不如說,他就算昨天晚上入睡前還在那“磨牙吮血”,非要在項葵腿上咬八個十個牙印“以平怒火”不可,今早一見到她一臉睡懵了的傻樣,頭發都沒梳就下來了,臉那么小小素白一張,瞬間百煉鋼化為繞指柔,一腔熱血就像啞了的炮,被他輕飄飄當個屁放了,屁的主要內容是“寶貝冷不冷”。
越清,你就這么沒出息
對,就是這么沒出息。
怎么了,犯法項葵只惹他生氣不惹別人生氣,這說明她愛他,那個同事有這待遇連生氣的資格都沒,笑了。
但現在的狀況顯然超出了他的預料。
衛生間里放著藍白配色的尿墊,買錯了尺寸,就一塊地磚那么大。項葵下樓取外賣去了,越清沒用,而是趁她出去時地把衛生間門踢上,有力的狗爪搭著,一臉冷靜地把毛屁股坐上圈圈,水聲淅瀝瀝,他又反身去按沖洗按鈕,終于暫時解決了噓噓問題。
這倒沒什么不習慣的,為了衛生,他在項葵這一向也都是坐著來。
毀尸滅跡后,越清,也就是此時的卷卷,沉著地坐在客廳的鏡子前,開始思考人生。
都這樣了,他再怎么樣也得明白,是昨晚那個夢出了差錯。更能磨滅他世界觀的事情也經歷過了,越清現在也懶得多此一舉吐槽什么,他滿腦子就幾個問題來回轉悠
我說要去咬人,沒說要變成狗。
都系統了能不能有點創新性思維,人沒長牙么
還有二天,這時間點掐的倒好,他變狗了,那原本的越清不是還躺床上么。他平時為了防那只邊牧睡覺都反鎖門的,往好點想越夏次日發現哥不見了破門而入送到醫院去做研究,往差點想,他二天滴水未進,會不會回去就成樓蘭干尸了。
不至于吧。
點不趕巧,就平常項葵那他約會遲到半小時就認真懷疑他是不是死了的性子,要是之前沒和他吵架,現在早單槍匹馬殺過去問問了。

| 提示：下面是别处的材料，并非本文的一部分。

-- ==== Sys2Proof/Tests/Slice0.lean ====
section
/-! SUPPORT. Our own tests: each check of WellFormed refuses a term that breaks it, worked examples of the manual, and for every statement
with hypotheses a theorem `wit_<Name>` with concrete states and operands that meet them together, clause by clause. -/

open Sys2Proof Sys2Proof.Machine

namespace Sys2Proof.Tests

/- One theorem at a time: elaborated side by side, each would hold a thread while it waits for the kernel to check the ones before it. -/
set_option Elab.async false
set_option linter.all false

/-! ## Well-formedness: each check refuses a term that breaks it alone -/

def gCmdHdr : CmdHdr :=
  { opcode := 0, func := 0, fence := false, channel := 0, tag := 0, srcOrd := 0, dstOrd := 0, ring := 0, inlineLen := 0, xferLen := 0, reserved := 0 }
def gCmdRef : CmdRef :=
  { func := 0, tag := 0 }
def gTransfer : Transfer :=
  { src := 0, dst := 0, data := List.replicate 64 0 }
def gMatOp : MatOp :=
  { fmtA := Fmt.int4, fmtB := Fmt.int4, scaleA := ScaleFmt.none, scaleB := ScaleFmt.none, mxBlock := 0, acc := AccKind.acc16, m := 0, n := 0, k := 0, tile := 0, init := InitKind.clear, preshift := 0, seed := 0, winLsb := 0, readout := Readout.none, readRnd := Rnd.rne, aOff := 0, bOff := 0, saOff := 0, sbOff := 0, biasOff := 0, outOff := 0, func := 0, tag := 0 }
def gAtomicReq : AtomicReq :=
  { islet := 0, addr := 0, ctxSlot := 0, seqr := false, func := 0, tag := 0 }
def gDataPkt : DataPkt :=
  { func := 0, tag := 0, handle := 0, offset := 0, bytes := [0] }
def gCplPkt : CplPkt :=
  { status := 0, func := 0, kind := 0, dupTag := false, last := false, channel := 0, tag := 0, srcOrd := 0, ring := 0, bodyLen := 0, fragOff := 0, time := 0, bytes := [] }
def gEventPkt : EventPkt :=
  { code := 0, func := 0, wide := false, srcOrd := 0, data := 0, time := 0 }
def gSqEntry : SqEntry :=
  { dstOrd := 0, opcode := 0, fence := false, channel := 0, tag := 0, bodyAddr := 0, bodyLen := 0, respAddr := 0, respLen := 0, reserved := 0 }
def gRegPkt : RegPkt :=
  { wide := false, srcOrd := 0, rid := 0, addr := 0, data := 0, err := false }
def gXPkt : XPkt :=
  { srcOrd := 0, func := 0, xid := 0, addr := 0, lenM1 := 0, replyAddr := 0, err := false, data := [], place := .memory }
def gFrameIn : FrameIn :=
  { dst := 0, src := 0, cls := FClass.req, vc := 0, mc := false, group := 0, eseq := 0, lseq := 0, keyPhase := 0, crcOk := false, tagOk := false, ptype := 0, body := [] }
def gTrainInfo : TrainInfo :=
  { peerOrd := 0, peerDims := 0, peerEnc := false, peerBridge := false, authOk := false, flightNs := 0, laneMask := 0 }
def gFerryDesc : FerryDesc :=
  { src := 0, dst := 0, len := 0, rowsM1 := 0, srcStride := 0, dstStride := 0, mode := 0, mergeOk := false, irq := false, chain := false, next := 0, func := 0, ctx := 0, mcastSet := 0, reserved := 0 }
def gFenceUnit : FenceUnit :=
  { whole := false, island := 0, islet := 0 }
def gPageRef : PageRef :=
  { seq := 0, layer := 0, group := 0, page := 0 }
def gAttnRef : AttnRef :=
  { slot := 0, entry := 0, layer := 0, group := 0 }
def gBufHandle : BufHandle :=
  { island := 0, buf := 0, half := 0, cohort := 0, stage := 0, layer := 0, mb := 0, rowsM1 := 0 }
def gTileRef : TileRef :=
  { slot := 0, layer := 0, proj := 0, col := 0, kblk := 0 }
def gBwdEntry : BwdEntry :=
  { seq := 0, qlen := 1, pos0 := 0, rowBase := 0 }
def gBwdReq : BwdReq :=
  { func := 0, layer := 0, table := [gBwdEntry], q := [], o := [], dO := [], m := [], l := [], pages := [], outObj := 0 }
def gPowerReading : PowerReading :=
  { centiVolt := 0, watt := 0 }
def gCoolReading : CoolReading :=
  { inlet := 0, outlet := 0, flow := 0, inPress := 0, outPress := 0, pumpHz := 0, stackMax := 0, dieMax := 0, inRange := false }
def gEnergyReading : EnergyReading :=
  { perIsland := [], perStack := [], links := 0, flash := 0, total := 0 }
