-- ==== Sys2Proof/Machine/Operands.lean ====
section
/-! DEFINITION. The operand forms: the inputs of the tick, the pulse buffer's entries, the raw bytes of SR, the
fields of a frame, the decided bit and the checksum (spec/20_memory.md R60 to R63, 30_encoding.md R91 to R96). -/

namespace Sys2Proof.Machine

/-- The inputs of the next tick of a script, past any host read at the boundary before it. -/
def scriptedInputs : List Event → Option Inputs
  | [] => none
  | .tick i :: _ => some i
  | .hostRead _ :: rest => scriptedInputs rest

/-- The inputs of the next tick: the script's, or the free value at the tick's number (R66; log 1). -/
def State.inputs (s : State) : Inputs := (scriptedInputs s.script).getD (Config.freeInputs s.tick)

/-- Entry i of the pulse buffer. The block only ever asks for i <= 39 (20_memory.md R61; log 6). -/
def State.pulseAt (s : State) (i : Nat) : Pulse := s.pulse[i]?.getD ⟨0#8, 0#8⟩

/-- `PULSE_LO[i] <- v` (R28). -/
def State.setPulseLow (s : State) (i : Nat) (v : Byte) : State :=
  { s with pulse := s.pulse.setIfInBounds i ⟨v, (s.pulseAt i).high⟩ }

/-- `PULSE_HI[i] <- v` (R28). -/
def State.setPulseHigh (s : State) (i : Nat) (v : Byte) : State :=
  { s with pulse := s.pulse.setIfInBounds i ⟨(s.pulseAt i).low, v⟩ }

/-- `RAW[k] = SR[39-8k : 32-8k]`, k = 0..4 (20_memory.md R62). -/
def rawByte (f : Frame) (k : Nat) : Byte := f.extractLsb' (32 - 8 * k) 8

/-- The bit a pulse pair stands for: 1 exactly when the high count exceeds the low one, unsigned (R91). -/
def decidedBit (p : Pulse) : BitVec 1 := if p.low < p.high then 1#1 else 0#1

/-- One turn of DECIDE's loop: shift left by one, the new bit enters at bit 0 (43_frame_checksum.md R180). -/
def shiftIn (v : Frame) (b : BitVec 1) : Frame := (v <<< 1) ||| b.setWidth 40

/-- The 40 pairs decided and packed in arrival order (R180, R62). -/
def packedBits (ps : Vector Pulse 40) : Frame :=
  ps.toList.foldl (fun v p => shiftIn v (decidedBit p)) 0#40

/-- The sum of bytes 0 to 3 modulo 256 (43_frame_checksum.md R184). -/
def checksumOf (f : Frame) : Byte :=
  BitVec.ofNat 8 ((rawByte f 0).toNat + (rawByte f 1).toNat + (rawByte f 2).toNat + (rawByte f 3).toNat)

/-- INT: `hum_raw = zext_16(RAW[0])` (R96). -/
def humRawInt (f : Frame) : BitVec 16 := (rawByte f 0).setWidth 16

/-- INT: `temp_raw = zext_16(RAW[2])` (R96, R191). -/
def tempRawInt (f : Frame) : BitVec 16 := (rawByte f 2).setWidth 16

/-- FIX: `hum_raw = (RAW[0] << 8) | RAW[1]` (R96, R63). -/
def humRawFix (f : Frame) : BitVec 16 := rawByte f 0 ++ rawByte f 1

/-- FIX: `mag = ((RAW[2] & 0x7F) << 8) | RAW[3]`, 15 bits (R96). -/
def magFix (f : Frame) : BitVec 15 := (rawByte f 2).extractLsb' 0 7 ++ rawByte f 3

/-- FIX: `sign = RAW[2][7]` (R96). -/
def negFix (f : Frame) : Bool := (rawByte f 2).getLsbD 7

/-- A value in tenths from a value in whole units, 16 bits (44_variant_decoders.md R190, R200 (f)). -/
def tenths (v : BitVec 16) : BitVec 16 := BitVec.ofNat 16 (10 * v.toNat)

/-- Sign and magnitude to two's complement, 16 bits; a negative zero becomes 0 (R192, R194, R200 (h)). -/
def signedMagnitude (neg : Bool) (mag : BitVec 15) : BitVec 16 :=
  BitVec.ofInt 16 (if neg then -(mag.toNat : Int) else (mag.toNat : Int))

/-- H_TMP as the variant's decoder computes it (R190, R192). -/
def interpHum : Variant → Frame → BitVec 16
  | .int, f => tenths (humRawInt f)
  | .fix, f => humRawFix f

/-- T_TMP as the variant's decoder computes it (R190, R192). -/
def interpTemp : Variant → Frame → BitVec 16
  | .int, f => tenths (tempRawInt f)
  | .fix, f => signedMagnitude (negFix f) (magFix f)

end Sys2Proof.Machine
end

項葵拎著外賣回來了,看來她今天胃口不太好,就點了碗面,坐小茶幾后邊的地上,放空似的看甄嬛傳。
情節正好演到滴血驗親,氣氛緊張得不行,越清搖著大尾巴親親熱熱湊過去,被她推開了,“你不能吃這個。”
越清又往前靠了靠,見她臉上出現了點苦惱和無奈的表情,最后還是默許他挨著了,只是把碗給稍微端遠了點。
就是這個。
其實他反省了挺久,想來想去,還是自己的原因占多些。
他這么鬧,不是真想讓項葵給出個解決的辦法,把那人拉黑或者真把戒指天天戴著嗎沒意思,他也不會勉強。說到底,他一開始對項葵什么態度,對外人就是什么態度,可能還要再冷淡點。唯獨對她這么“蹬鼻子上臉”動輒就撒嬌打滾的,好像項葵每次無奈地看他,他才能確確實實感覺到她把自己放在心上。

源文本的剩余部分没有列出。